UNITED STATES of America, Plaintiff-Appellee, v. Frank ANDERSON, Defendant-Appellant.

No. 98-3285.

Decided: January 18, 2000

Before TJOFLAT and CARNES, Circuit Judges, and GARWOOD*, Senior Circuit Judge. Martin DerOvanesian, Asst. Fed. Public Defender, Ft. Myers, FL, for Defendant-Appellant. Tamra Phipps, David P. Rhodes, Asst. U.S. Attys., Tampa, FL, Jeffrey Michelland, Asst. U.S. Atty., Ft. Myers, FL, for Plaintiff-Appellee.

Defendant-appellant Frank Anderson (Anderson), convicted pursuant to his guilty plea, was sentenced to sixty months' imprisonment and ninety-six months' supervised release.   Anderson appeals his sentence.   We affirm.

Facts and Proceedings Below

On March 13, 1998, law enforcement officers observed Anderson conduct a crack cocaine transaction in a field within 1000 feet of Franklin Park Elementary School, a public school located in Fort Myers, Florida.   The officers arrested Anderson and seized crack cocaine weighing 5.72 grams.

On March 19, 1998, Anderson was charged in a one-count indictment that alleged possession with intent to distribute crack cocaine within 1000 feet of a public elementary school in violation of 21 U.S.C. §§ 841(a)(1) and 860.   On May 5, 1998, Anderson pleaded guilty to count one of the indictment before the United States District Court for the Middle District of Florida, Fort Myers Division.1  The United States Probation Department provided a presentencing investigation report, recommending an offense level of twenty-five and a criminal history category of I, resulting in a putative range of 57-71 months' imprisonment.   Anderson's offense, however, bore a mandatory minimum sentence of sixty months under 21 U.S.C. §§ 841(b)(1)(B) and 860, and the range of imprisonment was revised to 60-71 months.
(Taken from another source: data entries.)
-- ==== Sys2Proof/Machine/Blend.lean ====
section
/-! DEFINITION. The blend unit: grids, targets, makeup, pressures, the BLEND entry, and a recompute with its hand-offs
(chapter 4). -/

namespace Sys2Proof.Machine

/-! ### Values read (R58) -/

/-- The grid temperature last installed, 0 °C before any. -/
def State.gridTemp (s : State) (t : Truck) : Nat := (s.traction.last.map fun d => d.temperature.get t).getD 0

/-- R63: an axle's capability; 0 kN before any report and in converter mode FAULT. -/
def State.capability (s : State) (x : Axle) : Nat :=
  match s.traction.last with
  | some d => if d.mode == .fault then 0 else d.capability.get x
  | none => 0

/-- R67: an axle's achieved effort; 0 kN while the traction channel is not ACTIVE. At its return to ACTIVE the last
report counts, be it from before the loss (R125, log 43). -/
def State.achieved (s : State) (x : Axle) : Nat :=
  match s.traction.last with
  | some d => if s.traction.st == .active then d.achieved.get x else 0
  | none => 0

/-- R62: the reference speed is below the dynamic cutout speed. -/
def State.belowCutout (s : State) : Bool :=
  match s.speed.reference with
  | some r => r < s.params.cutout
  | none => false

/-- The axle is in the dynamic inhibit of the effective demand (R207). -/
def State.inhibited (s : State) (x : Axle) : Bool := s.demand.effective.fields.inhibit.getLsbD (axleCode x - 1)

/-! ### Grids (R72 to R74) -/

/-- R73. -/
def gridNext (p : Params) (g : GridState) (t : Nat) : GridState :=
  match g with
  | .cool => if p.trip ≤ t then .tripped else if p.derate ≤ t then .derated else .cool
  | .derated => if p.trip ≤ t then .tripped else if p.derate ≤ t then .derated else .cool
  | .tripped => if t ≤ p.resetTemp then .cool else .tripped

/-- R74: the requests of a change. -/
def gridRequests (t : Truck) (old new : GridState) (temp : Nat) (s : State) : State :=
  let s := trace (.grid t old new temp) s
  match new with
  | .cool => s
  | .derated => countHealth .gridDerates (setFlag .grid s)
  | .tripped => trigger (.gridTrip t) (countHealth .gridTrips (setFlag .grid s))

/-- R72: one evaluation of a truck's grid. -/
def evalGrid (t : Truck) (s : State) : State :=
  let old := s.blend.grid.get t
  let new := gridNext s.params old (s.gridTemp t)
  if new == old then s
  else gridRequests t old new (s.gridTemp t) { s with blend := { s.blend with grid := s.blend.grid.set t new } }

/-- R60, step 1. -/
def evalGrids (s : State) : State :=
  if s.traction.st == .active then evalGrid .b (evalGrid .a s) else s

/-! ### Targets (R62 to R65) -/

/-- R62. -/
def State.zeroed (s : State) (x : Axle) : Bool :=
  s.traction.st != .active || s.demand.effective.fields.policy == .airOnly || s.inhibited x ||
    s.slide.axles.get x == .unsensed || s.speed.link != .active || s.belowCutout ||
    s.slide.axles.get x == .sliding || s.blend.grid.get (truckOf x) == .tripped ||
    s.demand.st == .noDemand || s.demand.st == .penalty ||
    (s.demand.st == .emergency && !s.params.emergencyDynamic)

/-- R63: the base of an axle that is not zeroed. -/
def State.base (s : State) (x : Axle) : Nat :=
  if s.demand.st == .emergency then s.capability x else (s.demand.effective.fields.effort + 5) / 6

/-- R64. -/
def State.derated (s : State) (x : Axle) (v : Nat) : Nat :=
  if s.blend.grid.get (truckOf x) == .derated then
    v * (s.params.trip - s.gridTemp (truckOf x)) / (s.params.trip - s.params.derate)
  else v

/-- R65. -/
def State.recovered (s : State) (x : Axle) (v : Nat) : Nat :=
  if s.slide.axles.get x == .recovering then v * s.params.recoveryFraction / 100 else v

/-- R62 to R65: an axle's dynamic target. -/
def State.target (s : State) (x : Axle) : Nat :=
  if s.zeroed x then 0 else s.recovered x (s.derated x (min (s.base x) (s.capability x)))

/-! ### Pressures (R66 to R70) -/

/-- R66, R67: the effort credited to an axle with a target. -/
def State.credit (s : State) (targets : Six Nat) (x : Axle) : Nat := min (s.achieved x) (targets.get x)

/-- R66. -/
def State.makeup (s : State) (targets : Six Nat) (t : Truck) : Nat :=
  (s.demand.effective.fields.effort + 1) / 2 - ((axlesOf t).map (s.credit targets)).sum

/-- R68. -/
def State.blendPressure (s : State) (targets : Six Nat) (t : Truck) : Nat :=
  let indep := s.demand.effective.fields.independent.get t
  match s.demand.st with
  | .live | .stale =>
    let g := s.params.gain.get t
    min s.params.pmax (max ((s.makeup targets t * 100 + (g - 1)) / g) indep)
  | .noDemand => s.params.holdPressure
  | .penalty => max s.params.penalty indep
  | .emergency => s.params.emergency

/-- R70: the held value after a recompute. -/
def State.heldValue (s : State) (t : Truck) : Option Nat :=
  if s.slide.trucks.get t == .hold then
    match s.blend.held.get t with
    | some v => some v
    | none => some (s.achievedPressures.get t)
  else none

/-- R69. -/
def State.commandedPressure (s : State) (pressure : Nat) (t : Truck) : Nat :=
  match s.slide.trucks.get t with
  | .apply | .fault => pressure
  | .dump => 0
  | .hold => min ((s.heldValue t).getD 0) pressure
  | .reapply => (pressure * s.params.reapplyFraction + 99) / 100

/-- R60, steps 2 to 4: the blend unit with the values of a recompute. -/
def State.blendValues (s : State) : BlendUnit :=
  let targets := Six.ofFn s.target
  let pressure := Pair.ofFn (s.blendPressure targets)
  { s.blend with
    targets := targets
    pressure := pressure
    commanded := Pair.ofFn fun t => s.commandedPressure (pressure.get t) t
    held := Pair.ofFn s.heldValue }

/-! ### The BLEND entry (R75, R76) -/

def distance (x y : Nat) : Nat := (x - y) + (y - x)

/-- R75. -/
def State.blendTraceDue (s : State) : Bool :=
  match s.blend.traced with
  | none => true
  | some (p, sum) =>
    s.params.pressureStep ≤ distance s.blend.commanded.a p.a ||
      s.params.pressureStep ≤ distance s.blend.commanded.b p.b ||
      s.params.dynamicStep ≤ distance s.blend.targets.toList.sum sum

/-- R76, SLIDE. -/
def State.limitedBySlide (s : State) : Bool :=
  s.slide.axles.toList.any (fun a => a == .sliding || a == .recovering) ||
    s.slide.trucks.toList.any (fun t => t == .dump || t == .hold || t == .reapply)

/-- R76, GRID. -/
def State.limitedByGrid (s : State) : Bool :=
  [Truck.a, .b].any fun t =>
    s.blend.grid.get t == .tripped || (s.blend.grid.get t == .derated && s.params.derate < s.gridTemp t)

/-- R76, CAPABILITY; an axle that R62 zeroes has no base (R63). -/
def State.limitedByCapability (s : State) : Bool :=
  s.traction.st != .active ||
    (match s.traction.last with
      | some d => d.mode == .fault
      | none => false) ||
    allAxles.any fun x => !s.zeroed x && s.capability x < s.base x

/-- R76, CUTOUT. -/
def State.limitedByCutout (s : State) : Bool :=
  s.speed.link != .active || s.slide.axles.toList.any (fun a => a == .unsensed) || s.belowCutout

/-- R76, POLICY. -/
def State.limitedByPolicy (s : State) : Bool :=
  s.demand.st == .noDemand || s.demand.st == .penalty ||
    (s.demand.st == .emergency && !s.params.emergencyDynamic) ||
    s.demand.effective.fields.policy == .airOnly || allAxles.any s.inhibited

/-- R76: the highest reason whose condition holds. -/
def State.limiting (s : State) : Limiting :=
  if s.limitedBySlide then .slide
  else if s.limitedByGrid then .grid
  else if s.limitedByCapability then .capability
  else if s.limitedByCutout then .cutout
  else if s.limitedByPolicy then .policy
  else .none

/-- R60, step 5. -/
def traceBlend (s : State) : State :=
  if s.blendTraceDue then
    let sum := s.blend.targets.toList.sum
    trace (.blend s.blend.commanded sum s.limiting)
      { s with blend := { s.blend with traced := some (s.blend.commanded, sum) } }
  else s

/-! ### A recompute and its hand-offs (R60, R61) -/

/-- R61: to the traction channel. -/
def handTargets (s : State) : State :=
  if s.blend.handedTargets == some s.blend.targets then s
  else takeTargets s.blend.targets { s with blend := { s.blend with handedTargets := some s.blend.targets } }

/-- R61: to the air channel. -/
def handAir (s : State) : State :=
  if s.blend.handedAir == some s.blend.commanded then s
  else takePressures s.blend.commanded { s with blend := { s.blend with handedAir := some s.blend.commanded } }

/-- R61, R97: to the slide unit, which examines arming and its trucks. -/
def handSlide (s : State) : State :=
  if s.blend.handedSlide == some s.blend.commanded then s
  else
    slideRun .exam { s with
      blend := { s.blend with handedSlide := some s.blend.commanded }
      slide := { s.slide with commanded := some s.blend.commanded } }

/-- R60: one recompute; `grids` where its event evaluates them. The results go to the traction channel, the air channel
and the slide unit in this order, each acting at once (R61, log 44). -/
def recompute (grids : Bool) (s : State) : State :=
  let s := if grids then evalGrids s else s
  let s := traceBlend { s with blend := s.blendValues }
  handSlide (handAir (handTargets s))

/-- Recomputes until no hand-off changed the traction channel's state or a slide state (R59, R103, log 33). -/
def recomputeLoop : Nat → Bool → State → State
  | 0, _, s => s
  | n + 1, grids, s =>
    let t := recompute grids s
    if t.traction.st != s.traction.st || slideMoved s t then recomputeLoop n false t else t

/-- R59: a recompute event; none is made while a reset is asserted. -/
def blendEvent (grids : Bool) (s : State) : State := if s.anyReset then s else recomputeLoop 8 grids s

/-- R103: the slide unit's event and the recompute its changes make. -/
def slideEvent (e : SlideEvent) (s : State) : State :=
  let t := slideRun e s
  if slideMoved s t then blendEvent false t else t

end Sys2Proof.Machine
end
Anderson objected to the presentencing investigation report's determination that his conviction bore a mandatory minimum sentence of sixty months.   Anderson argued that, even though section 860 does not itself trigger the application of the “safety valve” provision of U.S.S.G. § 5C1.2, he was also convicted under section 841 and was thus entitled to the “safety valve” which would reduce his offense level by two points and eliminate the sixty months' mandatory minimum sentence, resulting in a putative guideline range of 46-57 months' imprisonment.

The district court rejected Anderson's argument and on August 24, 1998 sentenced him to sixty months' imprisonment and ninety-six months' supervised release.   Anderson appeals his sentence.   We affirm.


 On appeal, Anderson makes essentially the same arguments he presented to the district court.   Although acknowledging that the terms of the “safety valve” provision 2 do not include convictions for violating 21 U.S.C. § 860, Anderson contends that section 860 is not explicitly excluded from the list and that because count one includes an allegation of a violation of section 841 and the judgment of conviction refers to the “Title & Section” of the count one offense as “21 U.S.C. § 841(a)(1) & 860,” 3 his conviction permits the application of the “safety valve” provision.   Anderson asserts that he satisfied the five requirements of the “safety valve” provision and that the district court erred by failing to reduce his offense level by two points and by imposing a five-year mandatory minimum sentence.   In response, the government argues that Anderson was charged with, pleaded guilty to, and was convicted of violating section 860 and that this conviction precludes the application of the “safety valve” provision to his sentence for violating section 860.   We review the district court's interpretation of the relevant sentencing statutes and Sentencing Guidelines de novo.   See United States v. Saavedra, 148 F.3d 1311, 1313 (11th Cir.1998).

21 U.S.C. § 841(a)(1) provides in pertinent part:

“[I]t shall be unlawful for any person knowingly or intentionally-

(1) to manufacture, distribute, or dispense, or possess with intent to manufacture, distribute, or dispense, a controlled substance․”

Anderson was convicted of violating 21 U.S.C. § 860, the schoolyard statute, which provides, in pertinent part:

“Any person who violates section 841(a)(1) or section 856 of this title by distributing ․ a controlled substance in or on, or within one thousand feet of, the real property comprising a ․ school ․ is (except as provided in subsection (b) of this section) subject to (1) twice the maximum punishment authorized by section 841(b) of this title;  and (2) at least twice any term of supervised release authorized by section 841(b) of this title for a first offense․   Except to the extent a greater minimum sentence is otherwise provided by section 841(b) of this title, a person shall be sentenced under this subsection to a term of imprisonment of not less than one year․”  21 U.S.C. § 860(a) (emphasis added).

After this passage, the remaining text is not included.